All that having been said, I’m dubious of the one being a “replacement” for another. The whole point of the clustering of shops in a shopping center is the synergy that develops (go from Dayton’s to Donaldson’s and pass all the shops in between). I just don’t see that relationship between a Macy’s and a gym (even a big one with cabanas).

Patricia Vekich Waldron
Active Member
6 years ago

I know Southdale well — given the change in demographics, it’s a great option to revitalize America’s first enclosed mall. Here in San Diego, one of the few busy tenants at Horton Plaza is the 24 Hour Fitness.

Sandy Turner
6 years ago

Fitness centers, grocery stores, farmer’s markets, and pop up retail are all great ways to draw the consumer away from their computer and to engage them in the B&M retail world.

Today’s consumer no longer wants to go to one place for clothes, a different place for groceries, a third place to work out, and so on (hello, Amazon). That said, a consumer will consider going to several different places if they feel each retailer engages them and offers an experience.

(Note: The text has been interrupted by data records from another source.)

-- ==== Sys2Proof/Machine/Timing.lean ====
section
/-! DEFINITION. The cycle count of a step (70_reset_and_hazards.md section 3), and how the meaning of an
instruction is run: the program counter moved past it, its effect, `Normalize`, or the fault. -/

namespace Sys2Proof.Machine

/-- The base cycles of row 0x (the cycles column of 30_encoding.md R126). -/
def cyclesRow0 : List Nat := [7, 6, 7, 4, 5, 3, 5, 6, 3, 2, 2, 4, 6, 4, 6, 5]

/-- The base cycles of row 1x (the cycles column of 30_encoding.md R126). -/
def cyclesRow1 : List Nat := [2, 5, 5, 7, 5, 4, 6, 6, 2, 4, 2, 2, 6, 4, 7, 5]

/-- The base cycles of row 2x (the cycles column of 30_encoding.md R126). -/
def cyclesRow2 : List Nat := [6, 6, 8, 4, 3, 3, 5, 6, 4, 2, 2, 5, 4, 4, 6, 5]

/-- The base cycles of row 3x (the cycles column of 30_encoding.md R126). -/
def cyclesRow3 : List Nat := [2, 5, 5, 7, 4, 4, 6, 6, 2, 4, 2, 2, 4, 4, 7, 5]

/-- The base cycles of row 4x (the cycles column of 30_encoding.md R126). -/
def cyclesRow4 : List Nat := [6, 6, 2, 4, 7, 3, 5, 6, 3, 2, 2, 3, 3, 4, 6, 5]

/-- The base cycles of row 5x (the cycles column of 30_encoding.md R126). -/
def cyclesRow5 : List Nat := [2, 5, 5, 7, 7, 4, 6, 6, 2, 4, 3, 2, 4, 4, 7, 5]

/-- The base cycles of row 6x (the cycles column of 30_encoding.md R126). -/
def cyclesRow6 : List Nat := [6, 6, 6, 4, 3, 3, 5, 6, 4, 2, 2, 6, 5, 4, 6, 5]

/-- The base cycles of row 7x (the cycles column of 30_encoding.md R126). -/
def cyclesRow7 : List Nat := [2, 5, 5, 7, 4, 4, 6, 6, 2, 4, 4, 2, 6, 4, 7, 5]

/-- The base cycles of row 8x (the cycles column of 30_encoding.md R126). -/
def cyclesRow8 : List Nat := [2, 6, 4, 4, 3, 3, 3, 6, 2, 2, 2, 3, 4, 4, 4, 5]

/-- The base cycles of row 9x (the cycles column of 30_encoding.md R126). -/
def cyclesRow9 : List Nat := [2, 6, 5, 7, 4, 4, 4, 6, 2, 5, 2, 2, 4, 5, 5, 5]

/-- The base cycles of row Ax (the cycles column of 30_encoding.md R126). -/
def cyclesRowA : List Nat := [2, 6, 2, 4, 3, 3, 3, 6, 2, 2, 2, 4, 4, 4, 4, 5]

/-- The base cycles of row Bx (the cycles column of 30_encoding.md R126). -/
def cyclesRowB : List Nat := [2, 5, 5, 7, 4, 4, 4, 6, 2, 4, 2, 2, 4, 4, 4, 5]

/-- The base cycles of row Cx (the cycles column of 30_encoding.md R126). -/
def cyclesRowC : List Nat := [2, 6, 3, 4, 3, 3, 5, 6, 2, 2, 2, 3, 4, 4, 6, 5]

/-- The base cycles of row Dx (the cycles column of 30_encoding.md R126). -/
def cyclesRowD : List Nat := [2, 5, 5, 7, 6, 4, 6, 6, 2, 4, 3, 3, 6, 4, 7, 5]

/-- The base cycles of row Ex (the cycles column of 30_encoding.md R126). -/
def cyclesRowE : List Nat := [2, 6, 3, 4, 3, 3, 5, 6, 2, 2, 2, 3, 4, 4, 6, 5]

/-- The base cycles of row Fx (the cycles column of 30_encoding.md R126). -/
def cyclesRowF : List Nat := [2, 5, 5, 7, 5, 4, 6, 6, 2, 4, 4, 2, 8, 4, 7, 5]

/-- The base cycles of every opcode byte, in order. -/
def cyclesTable : List Nat :=
  cyclesRow0 ++ cyclesRow1 ++ cyclesRow2 ++ cyclesRow3 ++ cyclesRow4 ++ cyclesRow5 ++ cyclesRow6 ++
  cyclesRow7 ++ cyclesRow8 ++ cyclesRow9 ++ cyclesRowA ++ cyclesRowB ++ cyclesRowC ++ cyclesRowD ++
  cyclesRowE ++ cyclesRowF

/-- `base(desc)` (70_reset_and_hazards.md R431). -/
def baseCycles (opcode : Byte) : Nat := cyclesTable.getD opcode.toNat 0

/-- Whether a format uses direct-page addressing (70_reset_and_hazards.md R432). -/
def Form.directPage : Form → Bool
  | .dp _ | .dpX _ | .dpY _ | .dpInd _ | .dpIndX _ | .dpIndY _ | .dpIndLong _ | .dpIndLongY _ => true
  | .imp | .stk | .acc | .immM _ | .immX _ | .imm8 _ | .imm16 _ | .abs _ | .absX _ | .absY _
  | .absInd _ | .absIndX _ | .absIndLong _ | .long _ | .longX _ | .sr _ | .srIndY _
  | .rel8 _ | .rel16 _ | .blk _ _ => false

/-- `dp_penalty` (70_reset_and_hazards.md R432). -/
def dpPenalty (f : Form) (d : Word) : Nat :=
  if Form.directPage f && loByte d != 0 then 1 else 0

/-- How many of `n` fetches from offset `pc` on move `PC` from `0x..FF` to `0x..00`. -/
def pageCrossings (pc : Word) : Nat → Nat
  | 0 => 0
  | n + 1 => (if loByte pc = 0xFF then 1 else 0) + pageCrossings (pc + 1) n

/-- `pc_cross_penalty` of an instruction of `n` bytes at `pc` (70_reset_and_hazards.md R437). -/
def pcCrossPenalty (e : Bool) (pc : Word) (n : Nat) : Nat := if e then pageCrossings pc n else 0

/-- Whether a format pays the index page-crossing penalty (70_reset_and_hazards.md R436). -/
def Form.indexPenalised : Form → Bool
  | .absX _ | .absY _ | .dpIndY _ => true
  | .imp | .stk | .acc | .immM _ | .immX _ | .imm8 _ | .imm16 _ | .abs _
  | .absInd _ | .absIndX _ | .absIndLong _ | .long _ | .longX _
  | .dp _ | .dpX _ | .dpY _ | .dpInd _ | .dpIndX _ | .dpIndLong _ | .dpIndLongY _
  | .sr _ | .srIndY _ | .rel8 _ | .rel16 _ | .blk _ _ => false

/-- Whether two offsets lie in different 256-byte pages. -/
def otherPage (a b : Word) : Bool := a &&& 0xFF00 != b &&& 0xFF00

/-- `index_penalty` (70_reset_and_hazards.md R436); `crossed` says that adding the index moved the
address to another page. -/
def indexPenalty (f : Form) (x crossed : Bool) : Nat :=
  if Form.indexPenalised f && (!x || crossed) then 1 else 0

/-- `m_penalty`: `n` cycles where `P.M = 0` (70_reset_and_hazards.md R433). -/
def State.chargeM (s : State) (n : Nat) : State := s.charge (if s.flag .m then 0 else n)

/-- `x_penalty`: one cycle where `P.X = 0` (70_reset_and_hazards.md R434). -/
def State.chargeX (s : State) : State := s.charge (if s.flag .x then 0 else 1)

/-- `native_penalty`: one cycle where `E = 0` (70_reset_and_hazards.md R439). -/
def State.chargeNative (s : State) : State := s.charge (if s.e then 0 else 1)

/-- The cycles of a taken branch from `next` to `target` (70_reset_and_hazards.md R435). -/
def branchPenalty (e : Bool) (next target : Word) : Nat :=
  1 + (if e && otherPage target next then 1 else 0)

/-- The state when the handler of an instruction starts: `PC` is `PC_next`, and the cycles are those
known from the instruction and its place (40_engine_addressing.md R151, 70_reset_and_hazards.md R430). -/
def State.begin (s : State) (i : Instr) : State :=
  { s with
    pc := s.pc + BitVec.ofNat 16 i.form.length
    cycles := baseCycles i.opcode + dpPenalty i.form s.d + pcCrossPenalty s.e s.pc i.form.length }

/-- The execute phase of one instruction whose opcode is at `PBR:PC` (40_engine_addressing.md R150,
R155): its handler after the operand fetch, then `Normalize`; an error ends the step. -/
def perform (i : Instr) (handler : State → Except Raise State) (s : State) :
    Host.Outcome State Fault Refusal :=
  match handler (s.begin i) with
  | .ok t => .next t.normalize
  | .error e => .fault (e s.codeAddr)

/-- The execute phase of an instruction that accesses no memory. -/
def performPure (i : Instr) (handler : State → State) (s : State) :
    Host.Outcome State Fault Refusal :=
  perform i (fun t => .ok (handler t)) s

end Sys2Proof.Machine
end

So proximity alone will not make a mall anchored with grocery, fitness, or anything else for that matter, successful. The shopping mall’s best bet is to offer the benefit of proximity to retailers who have already mastered the customer experience.

Meaghan Brophy
6 years ago

Absolutely. Gyms and fitness centers are anchors for many strip malls. Why wouldn’t they work as anchors in traditional malls? I wouldn’t expect a gym to drive traffic to other retailers, but I think the concept of the mall, as we know it will soon be replaced altogether. Mall operators need to find new tenants outside of their traditional spectrum. Gyms, grocery and health stores, and spas are all successful categories still bringing in customers. Within the coming years, malls will not be exclusively retail destinations, but “lifestyle” destinations.

Ricardo Belmar
Active Member
6 years ago

We’re seeing more and more mall owners become increasingly creative at finding new tenants to replace anchor stores that are closing. Fitness centers may work well depending on the demographics of nearby customers. But it may not work everywhere. The key for malls is to diversify here and not create more cookie cutter malls everywhere. Otherwise they’ve just traded one failing tenant for another one destined to fail later for lack of uniqueness.

Min-Jee Hwang
Member
6 years ago

I agree with Max in his point that malls need to tap into experiences in order to survive. There are countless studies about how Millennials currently have the highest spending power and they prefer experiences over material goods. Is a gym the answer? Maybe not. But it’s a step in the right direction. Getting consumers in the area of the mall to work out, go bowling, or see a movie are great ways to improve traffic. Vacancies are the norm at many malls, but filling that space with something that fosters experiences, instead of just shopping, will help improve the chances of that shopping center sticking around.

cisco support
cisco support
6 years ago

Fitness centers play an important role in our life. It is the place where every person wants to go to remain fit.

These days many malls have fitness centers — it is one of the ways to attract the people towards the mall. Yes, fitness centers are playing an important role in saving the malls.